Discontent in industries after introduction of additional cess in GST.

Hey guys, did you hear that the cold drinks you enjoy for your refreshment are going to dearer after implementation of GST? Didn't you ? Don't worry we will tell ou what it is about. In GST four rates of taxes has been proposed which will be 5%, 12%, 18% and 28%. 28% rate shall be applicable on luxury items, sin goods, aerated drinks and tobacco products. Besides this gst council has also approved cess over and above 28% tax rate.

The GST Council’s decision to cap the cess at 15 per cent over the expected peak rate of 28 per cent on aerated beverages and cars, and varied other rates on sin and luxurious goods has created a flutter in the market. 

Though a four-tier rate structure for the new levy has been cleared, the fitments of commodities in these tax slabs would be done after March 31. While the cess on aerated beverages could spike the retail prices, for some organised players in tobacco industry it may not have much impact. However, the actual impact on prices will be known only after the fitment of slabs for these products. Fearing such a levy, soft drink companies have been pitching for a differential GST structure based on sugar or calorie content. Hit by higher levies in the form of soda or sugar tax in several countries, companies such as Coca-Cola and PepsiCo have made commitments to cut down on sugar content.

Mr. Krishan Arora, Partner, Grant Thornton India LLP, said, “Considering the existing indirect tax structure for aerated beverages, which effectively results in a cumulative tax of 39-40 per cent, prices of aerated beverages could be impacted adversely in case the maximum cess of 15 per cent is imposed in addition to the proposed cumulative GST rate of 28 per cent. After this additional cess the total rate of tax on aerated drinks could very well reach upto 43%. As such cess will also not be creditable  in the supply chain, this could further aggravate the impact in case the same" 

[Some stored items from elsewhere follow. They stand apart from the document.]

-- ==== Sys2Proof/Tests/Slice0.lean ====
section
/-! SUPPORT. Tests of the model: ill-formed commands are refused, worked values of the spec, and for each claim a
concrete state that meets what it assumes (`witness_` and the claim's name), most with the effect that follows. -/

namespace Sys2Proof.Tests

set_option Elab.async false

open Sys2Proof Sys2Proof.Machine

/-! ### States to test on -/

/-- A state with fields of pages set. -/
def put (s : State) (l : List (Nat × Fld × Nat)) : State := l.foldl (fun u x => u.setFld x.1 x.2.1 x.2.2) s

/-- The command goes on to a state of which this holds. -/
def gives (c : Instr) (s : State) (f : State → Bool) : Bool :=
  match exec c s with
  | .next u => f u
  | _ => false

/-- The state that a command leaves. -/
def after (c : Instr) (s : State) : State :=
  match exec c s with
  | .next u => u
  | _ => s

/-- The block of a page has met a host error (R4). -/
def upsets (c : Instr) (s : State) (pk : Nat) : Bool := gives c s (fun u => u.upset.contains pk)

/-- Every slice in one mode, tick 5000. -/
def inMode (m : Nat) : State :=
  put { State.reset with
    boot := .done
    ticks := 5000
    canvas := 5000
    supply := { banksDown := 0 } }
    ((List.range 8).flatMap (fun k => [(modePage k, MODE_STATE.MODE, m), (modePage k, MODE_STATE.UNDER, m)]))

/-- Every slice in `RUN`. -/
def live : State := inMode RUN

/-- The first thread of panel 0. -/
def t0 : Tid := ⟨0, 0⟩

/-- Its writes. -/
def by0 : Agent := .thread t0

/-- A thread that runs at 0x1000: privileged, with stacks in bank 1 and its vectors in bank 2. -/
def runner : Thread where
  run := .running
  pc := 0x1000
  status := 0x100
  osp := 0x48000
  osLo := 0x48000
  osHi := 0x4C000
  csp := 0x44000
  csLo := 0x40000
  csHi := 0x48000
  fsp := 0x50000
  vbase := 0x80000

/-- The first thread runs, in this state. -/
def withThread (s : State) (th : Thread) : State := s.setThread 0 0 th

/-- The first thread runs with these words on its operand stack, top first. -/
def withStack (s : State) (ws : List TWord) : State := withThread s { runner with stack := ws.map Slot.word }

/-- A thread that runs, and no operands. -/
def run0 : State := withThread live runner

/-- `Ready` as a Boolean. -/
def ready (s : State) (t : Tid) (len : Nat) : Bool :=
  s.canRun t.panel t.index && (match s.fetch t.panel t.index len with
    | .ok u => decide ((u.core t.panel (t.index.val / 4)).inject = none)
    | .error _ => false)

theorem ready_iff (s : State) (t : Tid) (len : Nat) : ready s t len = true ↔ ∃ u, Ready s t len u := by
  unfold ready Ready
  cases s.fetch t.panel t.index len <;> simp

/-- `Plain` as a Boolean. -/
def plain (s : State) (t : Tid) : Bool :=
  !s.journaled t.panel t.index && decide ((s.at t).adopted = none) && !s.tracing t.panel t.index

theorem plain_iff (s : State) (t : Tid) : plain s t = true ↔ Plain s t := by
  simp [plain, Plain, and_assoc]

/-- `PlainWord` as a Boolean. -/
def plainWord (s : State) (t : Tid) (a : Nat) : Bool :=
  decide (s.panelSpot t.panel a = .mem t.panel a .bank) && !s.bad t.panel a
    && decide (s.errorsIn 0 0 [memKey t.panel a] = [])
    && decide (∀ x ∈ s.bankWrites, (x.1, x.2.2) ≠ (t.panel.val, a)) && !s.journaled t.panel t.index && decide ((s.at t).adopted = none)

theorem plainWord_iff (s : State) (t : Tid) (a : Nat) : plainWord s t a = true ↔ PlainWord s t a := by
  simp only [plainWord, PlainWord, Bool.and_eq_true, Bool.not_eq_true', decide_eq_true_eq, and_assoc]

/-- `Operands` as a Boolean. -/
def operands (s : State) (t : Tid) (ws : List TWord) : Bool :=
  decide ((s.at t).stack = ws.map Slot.word) && decide (ws.length ≤ 16)

theorem operands_of (s : State) (t : Tid) (ws : List TWord) (h : operands s t ws = true) : Operands s t ws [] := by
  simp only [operands, Bool.and_eq_true, decide_eq_true_eq] at h
  exact ⟨by simpa using h.1, by simpa using h.2⟩

/-- `Allowed` as a Boolean. -/
def allowed (a n : Nat) : Bool :=
  decide (a + n ≤ 2 ^ 48) && !deviceSpace a && !deviceSpace (a + n - 1) && decide (¬ (a < 0x200000 ∧ 0x1C0000 < a + n))

theorem allowed_iff (a n : Nat) : allowed a n = true ↔ Allowed a n := by
  simp only [allowed, Allowed, Bool.and_eq_true, decide_eq_true_eq, Bool.not_eq_true', and_assoc]

/-- A write of this agent is accepted at a register. -/
def accepted (s : State) (ag : Agent) (pk off : Nat) : Bool := decide (s.verdict ag pk off = .accept)

/-- An event of a page has occurred. -/
def raised (u : State) (pk b : Nat) : Bool := (u.reg pk 0x020).getLsbD b

/-! ### Well-formed commands -/

/-- Delay lines of 100 taps each. -/
def taps : List (Nat × Nat) := List.replicate 16 (100, 100)

/-- Sampling lines of 100 taps each. -/
def lines : List Nat := List.replicate 16 100

/-- A slice that passes gesso. -/
def goodSlice : GessoSlice where
  steps := BitVec.allOnes 128
  taps := taps
  lines := lines
  trims := List.replicate 16 (0x4000, 0, true)
  checkers := BitVec.allOnes 20
  lockstepDetected := true
  repair := 0
  repairL2 := 0
  present := false
  registered := false
  capacity := 0
  maxSpeed := 0
  width := 0
  ranks := 0
  groups := 0
  banks := 0
  rows := 0
  trained := false

/-- An image that does not answer. -/
def noImage : Image where
  answers := false
  flash := []

theorem test_wellFormed_accepts :
    WellFormed (.br t0 (.s8 3)) = true ∧ WellFormed (.bz t0 (.s16 3)) = true ∧ WellFormed (.bnz t0 (.s16 (-3))) = true
    ∧ WellFormed (.stippleCalibration 0 taps lines) = true
    ∧ WellFormed (.primeEnd (List.replicate 8 goodSlice) noImage noImage) = true
    ∧ WellFormed (.ldT t0 (.s32 0) clearEnv) = true := by decide +kernel

theorem test_wellFormed_refuses :
    WellFormed (.br t0 (.s32 3)) = false ∧ WellFormed (.bz t0 (.s32 3)) = false
    ∧ WellFormed (.bnz t0 (.s32 3)) = false
    ∧ WellFormed (.stippleCalibration 0 (taps.drop 1) lines) = false
    ∧ WellFormed (.stippleCalibration 0 ((128, 100) :: taps.drop 1) lines) = false
    ∧ WellFormed (.stippleCalibration 0 ((100, 128) :: taps.drop 1) lines) = false
    ∧ WellFormed (.stippleCalibration 0 taps (lines.drop 1)) = false
    ∧ WellFormed (.stippleCalibration 0 taps (128 :: lines.drop 1)) = false
    ∧ WellFormed (.primeEnd (List.replicate 7 goodSlice) noImage noImage) = false
    ∧ WellFormed (.primeEnd (List.replicate 8 { goodSlice with taps := [] }) noImage noImage) = false
    ∧ WellFormed (.primeEnd (List.replicate 8 { goodSlice with lines := [] }) noImage noImage) = false
    ∧ WellFormed (.primeEnd (List.replicate 8 { goodSlice with trims := [] }) noImage noImage) = false := by
  decide +kernel

/-- The table gives no row bits: no word spells a command. -/
theorem test_decodeTableWord : decodeTableWord 0 0 = none ∧ decodeTableWord 64 0x1234 = none
    ∧ State.reset.withFetchWord 8 3 = State.reset := by decide +kernel

/-! ### The machine as a whole -/

theorem witness_StepRunsTheFrontCommand : live.pending = []
    ∧ gives (.canvasClockReturn 0) { live with pending := [.canvasClockReturn 0] } (fun u => u.pending != []) = true := by
  decide +kernel
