-- ==== Sys2Proof/Syntax.lean ====
section
/-! DEFINITION. The syntax: one constructor for each row of the table of operations and events. Vector-core
instructions carry the fields of their slot (R162); host instructions their register numbers (R231, R348); the steps
of the machine and of its surroundings carry what the outside decides; those that only act on an object of the machine find its number in the state's `sel`
(the field-less constructors, which stand last). -/

namespace Sys2Proof

/-- The fields of an instruction slot other than OP (R162). `t` is split into SUB and TYPE. -/
structure Slot where
  /-- GP, the guard predicate. -/
  gp : BitVec 7
  /-- GS, the guard sense: true executes where the predicate is false. -/
  gs : Bool
  d : BitVec 8
  a : BitVec 8
  b : BitVec 8
  c : BitVec 8
  /-- M, the modifier field (R167), bit 0 here is slot bit 48. -/
  m : BitVec 8
  /-- TYPE (R166). -/
  ty : BitVec 5
  /-- SUB, the sub-operation. -/
  sub : BitVec 3
  i32 : BitVec 32
  deriving DecidableEq, Repr

/-- The type codes of R166. -/
inductive Ty where
  | none | s8 | s16 | s32 | s64 | n8 | n16 | n32 | n64 | b32 | b64 | f16 | bf16 | f32 | f64
  | f8e4 | f8e5 | xf4 | mxf4 | b128 | f16x2 | bf16x2
  deriving DecidableEq, Repr

/-- Who writes a device register (R454, R460): the world and whether it is the controller. -/
structure Writer where
  controller : Bool
  secure : Bool
  deriving DecidableEq, Repr

/-- A collective round's header, compared between members (R469): operation and type, length, root. -/
structure CollHeader where
  bcast : Bool
  op : Nat
  ty : Nat
  len : Nat
  root : Nat
  deriving DecidableEq, Repr

/-- What the controller's sensors report (R483). -/
inductive Sensor where
  | power | temperature | coolantFlow
  deriving DecidableEq, Repr

/-- What boot takes from outside the package (R457): fuses, straps, the retired-share table and the host firmware. -/
structure Boot where
  /-- Failed lane slices of each core, as fuses hold them (R53). -/
  fuses : List (Nat × List Nat)
  package : BitVec 3
  present : BitVec 8
  linkUp : BitVec 7
  retired : List Nat
  hostSecure : BitVec 64
  firmware : List Byte
  /-- The measurements that the controller records (R457 step 1, R482). -/
  measurements : List (Nat × Nat)
  /-- The controller's own image, and the host firmware's, pass their verification (R457 steps 1 and 4). -/
  ownVerified : Bool
  hostVerified : Bool
  /-- The controller's dynamic address on the management bus (R483). -/
  address : BitVec 7
  deriving DecidableEq, Repr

Last November, the Indian Beverage Association had stated that over 80 per cent of the States are taxing such beverages at less than 28 percent rate , and requested  the government not to put any additional tax burden on aerated drinks. In States such as Punjab, the tax is higher at an estimated 42.85 per cent.

The cess, which would be levied on “water including mineral water and aerated water” that contains sugar or added flavouring, is expected to be levied at around 12 per cent.

The additional cesses have been imposed for two main reasons-

1. To compensate the states against loss of revenue that they will suffer after introduction of GST.

2. To discourage tabacco products, sin goods and high sugar aerated drinks.